As such, we are not really interested in the shape and form of the function (f) that we are learning, only that it makes accurate predictions.
We could learn the mapping of Y=f(X) to learn more about the relationship in the data and this is called statistical inference. If this were the goal, we would use simpler methods and value understanding the learned model and form of (f) above making accurate predictions.
When we learn a function (f) we are estimating its form from the data that we have available. As such, this estimate will have error. It will not be a perfect estimate for the underlying hypothetical best mapping from Y given X.
Much time in applied machine learning is spent attempting to improve the estimate of the underlying function and in term improve the performance of the predictions made by the model.
Techniques For Learning a Function
Machine learning algorithms are techniques for estimating the target function (f) to predict the output variable (Y) given input variables (X).
Different representations make different assumptions about the form of the function being learned, such as whether it is linear or nonlinear.
Different machine learning algorithms make different assumptions about the shape and structure of the function and how best to optimize a representation to approximate it.

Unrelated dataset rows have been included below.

-- ==== Sys2Proof/Machine/Flags.lean ====
section
/-! DEFINITION. The codes of named values, the flags bytes, and the frame check (10.2, 11.1, 11.2, 11.5, 11.7). -/

namespace Sys2Proof.Machine

/-! ### Codes (R182) -/

/-- Region state code (R182). -/
def RegionState.code : RegionState → Byte
  | .unused => 0x00 | .idle => 0x01 | .armed => 0x02 | .triggered => 0x03
  | .stopped => 0x04 | .faulted => 0x05 | .releasing => 0x06

/-- Device state code (R182). -/
def DeviceState.code : DeviceState → Byte
  | .init => 0x00 | .run => 0x01 | .restarting => 0x02

/-- Pin policy code (R182). -/
def PinPolicy.code : PinPolicy → Byte
  | .holdWriter => 0x00 | .breakPin => 0x01

/-- Pin code (R182). -/
def Pin.code : Pin → Byte
  | .none => 0x00 | .standing => 0x01 | .broken => 0x02

/-- Window state code (R182). -/
def WindowState.code : WindowState → Byte
  | .closed => 0x00 | .opened => 0x01 | .closing => 0x02

/-- Writer condition code (R182). -/
def WriterCondition.code : WriterCondition → Byte
  | .idle => 0x00 | .running => 0x01 | .starved => 0x02

/-- Claim stage code, 0x00 with no claim (R182). -/
def claimStageCode : Option ClaimStage → Byte
  | none => 0x00 | some .directoryWrite => 0x01 | some .directoryRead => 0x02 | some .pinHold => 0x03

/-- Stop cause code, 0x00 when absent (R182). -/
def stopCauseCode : Option StopCause → Byte
  | none => 0x00 | some .postCount => 0x01 | some .host => 0x02 | some .limit => 0x03 | some .fault => 0x04

/-- Trigger source code (R182). -/
def TriggerSource.code : TriggerSource → Byte
  | .host => 0x00 | .marker => 0x01

/-- READY cause code (R182). -/
def ReadyCause.code : ReadyCause → Byte
  | .power => 0x00 | .pin => 0x01 | .restart => 0x02 | .link => 0x03

/-- LINK_ERROR cause code (R182). -/
def LinkErrorCause.code : LinkErrorCause → Byte
  | .badCheck => 0x00 | .badLength => 0x01 | .truncated => 0x02 | .credit => 0x03

/-- Media error kind code (R182). -/
def MediaErrorKind.code : MediaErrorKind → Byte
  | .record => 0x00 | .directory => 0x01

/-- Retired entry origin code (R182). -/
def RetireOrigin.code : RetireOrigin → Byte
  | .sweep => 0x00 | .release => 0x01 | .restart => 0x02

/-- Status code (R187). -/
def Status.code : Status → Byte
  | .ok => 0x00 | .atEnd => 0x01 | .notYet => 0x02 | .expired => 0x03
  | .badState => 0x10 | .badArg => 0x11 | .noPages => 0x12 | .busy => 0x13 | .mediaError => 0x14
  | .faulted => 0x15 | .closed => 0x16 | .aborted => 0x17 | .notReady => 0x18 | .unknownKind => 0x19
  | .badLength => 0x1A

/-- A region, port or none as one byte, 0xFF for none (R182). -/
def optionalNumber {n : Nat} : Option (Fin n) → Byte
  | none => 0xFF
  | some x => BitVec.ofNat 8 x.val

/-- A number as one byte. -/
def numberByte (x : Nat) : Byte := BitVec.ofNat 8 x

/-- A flags byte from its bits, bit 0 first. DESIGN CHOICE, unsafe: the bits that 11.5 does not name in a reply's flags byte are 0;
notes/assumptions/28.md. -/
def flagBits : List Bool → Byte
  | [] => 0
  | b :: bs => (if b then 1 else 0) + 2 * flagBits bs

/-- The event mask bit of a key: present for the five region kinds, with the region (R66, R182). -/
def EventKey.maskBit : EventKey → Option (RegionId × Nat)
  | .triggered r => some (r, 0)
  | .stopped r => some (r, 1)
  | .mark r => some (r, 2)
  | .starved r => some (r, 3)
  | .mediaError r => some (r, 4)
  | _ => none

/-- KIND of an event frame (R185). -/
def EventKey.kindCode : EventKey → Byte
  | .ready => 0x80 | .linkError => 0x81 | .poolLow => 0x82 | .triggered _ => 0x83 | .stopped _ => 0x84
  | .mark _ => 0x85 | .starved _ => 0x86 | .mediaError _ => 0x87 | .pinBroken _ => 0x88 | .overrun _ => 0x89

/-- SOURCE of an event frame (R181). -/
def EventKey.sourceCode : EventKey → Byte
  | .ready => 0xFF | .linkError => 0xFF | .poolLow => 0xFF
  | .triggered r => numberByte r.val | .stopped r => numberByte r.val | .mark r => numberByte r.val
  | .starved r => numberByte r.val | .mediaError r => numberByte r.val
  | .pinBroken w => numberByte w.val
  | .overrun p => numberByte p.val

/-- TYPE of an outbound frame (R181). -/
def FrameType.code : FrameType → Byte
  | .reply => 0x01 | .event => 0x02

/-! ### Line rate (R167) -/

/-- The rate that RATE[1:0] selects (R167). -/
def lineRateOf (strap : BitVec 2) : LineRate :=
  if strap = 0 then .mbit2 else if strap = 1 then .mbit6 else if strap = 2 then .mbit12 else .mbit24

/-! ### The frame check (R169) -/

/-- One bit of the check, most significant bit first: x^16 + x^12 + x^5 + 1. -/
def checkBit (crc : BitVec 16) (bit : Bool) : BitVec 16 :=
  if crc.msb ^^ bit then (crc <<< 1) ^^^ 0x1021 else crc <<< 1

/-- One byte of the check, entered most significant bit first. -/
def checkByte (crc : BitVec 16) (b : Byte) : BitVec 16 :=
  [7, 6, 5, 4, 3, 2, 1, 0].foldl (fun c i => checkBit c (b.getLsbD i)) crc

/-- The check over bytes, from the initial value 0xFFFF, with no final inversion. -/
def frameCheck (bytes : List Byte) : BitVec 16 :=
  bytes.foldl checkByte 0xFFFF

/-- The bytes of an outbound frame on HTX, in the order sent: SYNC, LENGTH, the header, the body, CHECK (R177, R181). -/
def OutFrame.lineBytes (f : OutFrame) : List Byte :=
  let checked := beBytes 2 (4 + f.body.length) ++ [f.type.code, f.tagOrKind, f.credit, f.statusOrSource] ++ f.body
  Config.sync :: (checked ++ beBytes 2 (frameCheck checked).toNat)

end Sys2Proof.Machine
end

This is why it is so important to try a suite of different algorithms on a machine learning problem, because we cannot know before hand which approach will be best at estimating the structure of the underlying function we are trying to approximate.
Summary
In this post you discovered the underlying principle that explains the objective of all machine learning algorithms for predictive modeling.
You learned that machine learning algorithms work to estimate the mapping function (f) of output variables (Y) given input variables (X), or Y=f(X).
You also learned that different machine learning algorithms make different assumptions about the form of the underlying function. And that when we don’t know much about the form of the target function we must try a suite of different algorithms to see what works best.